How stationary are the internal tides in a high‐resolution global ocean circulation model?

The stationarity of the internal tides generated in a global eddy‐resolving ocean circulation model forced by realistic atmospheric fluxes and the luni‐solar gravitational potential is explored. The root mean square (RMS) variability in the M 2 internal tidal amplitude is approximately 2 mm or less over most of the ocean and exceeds 2 mm in regions with larger internal tidal amplitude. The M 2 RMS variability approaches the mean amplitude in weaker tidal areas such as the tropical Pacific and eastern Indian Ocean, but is smaller than the mean amplitude near generation regions. Approximately 60% of the variance in the complex M 2 tidal amplitude is due to amplitude‐weighted phase variations.

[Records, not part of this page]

-- ==== Sys2Proof/Laws/KeepsPcs.lean ====
section
/-! SUPPORT. Machine/Pcs.lean keeps the queue and the canonical form of the stores. -/

namespace Sys2Proof.Machine

theorem State.setPcsLane_keeps {o s : State} (h : Keeps o s) (g : Nat) (p : PcsLane) :
    Keeps o (State.setPcsLane s g p) := by
  unfold State.setPcsLane
  try dsimp only
  repeat' first
    | with_reducible assumption
    | simp only [Keeps.mk_iff]
    | refine Keeps.of_pair (by with_reducible assumption) ?_
    | dsimp only

theorem State.sendFrame_keeps {o s : State} (h : Keeps o s) (x : Nat) (b : Bytes) :
    Keeps o (State.sendFrame s x b) := by
  unfold State.sendFrame
  try dsimp only
  repeat' first
    | with_reducible assumption
    | intro _
    | with_reducible apply State.setPort_keeps
    | with_reducible apply State.emit_keeps
    | simp only [Keeps.mk_iff]
    | refine Keeps.of_pair (by with_reducible assumption) ?_
    | dsimp only

theorem State.sendSymbols_keeps {o s : State} (h : Keeps o s) (g : Nat) (std : Bool) (first : Bool) (syms : List Nat) :
    Keeps o (State.sendSymbols s g std first syms) := by
  unfold State.sendSymbols
  try dsimp only
  repeat' first
    | with_reducible assumption
    | intro _
    | with_reducible apply Keeps.ite
    | with_reducible apply State.emit_keeps
    | with_reducible apply State.codeword_keeps
    | with_reducible apply State.setPcsLane_keeps
    | split
    | simp only [Keeps.mk_iff]
    | refine Keeps.of_pair (by with_reducible assumption) ?_
    | dsimp only

theorem State.sendPayload_keeps {o s : State} (h : Keeps o s) (g : Nat) (std : Bool) (first : Bool) (header : Nat) (payload : List Bool) :
    Keeps o (State.sendPayload s g std first header payload) := by
  unfold State.sendPayload
  try dsimp only
  repeat' first
    | with_reducible assumption
    | intro _
    | with_reducible apply State.setPcsLane_keeps
    | with_reducible apply State.sendSymbols_keeps
    | simp only [Keeps.mk_iff]
    | refine Keeps.of_pair (by with_reducible assumption) ?_
    | dsimp only

theorem State.nextPayload_keeps {o s : State} (h : Keeps o s) (n : Nat) (j : Nat) (x : Nat) :
    Keeps o (State.nextPayload s n j x).1 := by
  unfold State.nextPayload
  try dsimp only
  repeat' first
    | with_reducible assumption
    | intro _
    | with_reducible apply Keeps.ite
    | with_reducible apply State.setPort_keeps
    | with_reducible apply State.drop_keeps
    | split
    | simp only [Keeps.mk_iff]
    | refine Keeps.of_pair (by with_reducible assumption) ?_
    | dsimp only

theorem State.sendLane_keeps {o s : State} (h : Keeps o s) (n : Nat) (j : Nat) (x : Nat) (i : Nat) (am : Bool) (first : Bool) :
    Keeps o (State.sendLane s n j x i am first) := by
  unfold State.sendLane
  try dsimp only
  repeat' first
    | with_reducible assumption
    | intro _
    | with_reducible apply Keeps.ite
    | with_reducible apply State.nextPayload_keeps
    | with_reducible apply State.sendPayload_keeps
    | split
    | simp only [Keeps.mk_iff]
    | refine Keeps.of_pair (by with_reducible assumption) ?_
    | dsimp only

theorem State.sendPeriod_keeps {o s : State} (h : Keeps o s) (x : Nat) (am : Bool) (first : Bool) :
    Keeps o (State.sendPeriod s x am first) := by
  unfold State.sendPeriod
  try dsimp only
  repeat' first
    | with_reducible assumption
    | intro _
    | with_reducible apply State.sendLane_keeps
    | with_reducible apply Keeps.foldl
    | with_reducible apply Keeps.foldl_pair
    | split
    | simp only [Keeps.mk_iff]
    | refine Keeps.of_pair (by with_reducible assumption) ?_
    | dsimp only

theorem State.sendDown_keeps {o s : State} (h : Keeps o s) (n : Nat) (j : Nat) :
    Keeps o (State.sendDown s n j) := by
  unfold State.sendDown
  try dsimp only
  repeat' first
    | with_reducible assumption
    | intro _
    | with_reducible apply Keeps.ite
    | with_reducible apply State.sendPayload_keeps
    | with_reducible apply Keeps.foldl
    | with_reducible apply Keeps.foldl_pair
    | split
    | simp only [Keeps.mk_iff]
    | refine Keeps.of_pair (by with_reducible assumption) ?_
    | dsimp only

theorem State.alignPort_keeps {o s : State} (h : Keeps o s) (n j x fuel : Nat) : Keeps o (s.alignPort n j x fuel) := by
  induction fuel generalizing s with
  | zero => exact h
  | succ k ih =>
    unfold State.alignPort
    dsimp only
    repeat' first
      | with_reducible assumption
      | intro _
      | with_reducible apply ih
      | with_reducible apply State.setPort_keeps
      | with_reducible apply State.setPcsLane_keeps
      | with_reducible apply Keeps.ite
      | with_reducible apply Keeps.foldl
      | split

theorem State.receivePayload_keeps {o s : State} (h : Keeps o s) (n : Nat) (j : Nat) (x : Nat) (l : Nat) (am : Bool) (payload : Bytes) (bad : Bool) :
    Keeps o (State.receivePayload s n j x l am payload bad) := by
  unfold State.receivePayload
  try dsimp only
  repeat' first
    | with_reducible assumption
    | intro _
    | with_reducible apply Keeps.ite
    | with_reducible apply State.setPcsLane_keeps
    | with_reducible apply State.alignPort_keeps
    | split
    | simp only [Keeps.mk_iff]
    | refine Keeps.of_pair (by with_reducible assumption) ?_
    | dsimp only

theorem State.loopCodeword_keeps {o s : State} (h : Keeps o s) (n : Nat) (j : Nat) (x : Nat) (l : Nat) (header : Nat) (am : Bool) (payload : Bytes) :
    Keeps o (State.loopCodeword s n j x l header am payload) := by
  unfold State.loopCodeword
  try dsimp only
  repeat' first
    | with_reducible assumption
    | intro _
    | with_reducible apply Keeps.ite
    | with_reducible apply State.setHello_keeps
    | with_reducible apply State.sendSymbols_keeps
    | split
    | simp only [Keeps.mk_iff]
    | refine Keeps.of_pair (by with_reducible assumption) ?_
    | dsimp only

end Sys2Proof.Machine
end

Using the RMS tidal amplitude variations normalized by the mean tidal amplitude (normalized RMS variability (NRMS)) as a metric for stationarity, low‐mode M 2 internal tides with NRMS < 0.5 are stationary over 25% of the deep ocean, particularly near the generation regions. The M 2 RMS variability tends to increase with increasing mean amplitude. However, the M 2 NRMS variability tends to decrease with increasing mean amplitude, and regions with strong low‐mode internal tides are more stationary. The internal tide beams radiating away from generation regions become less stationary with distance. Similar results are obtained for other tidal constituents with the overall stationarity of the constituent decreasing as the energy in the constituent decreases. Seasonal variations dominate the RMS variability in the Arabian Sea and near‐equatorial oceans. Regions of high eddy kinetic energy are regions of higher internal tide nonstationarity.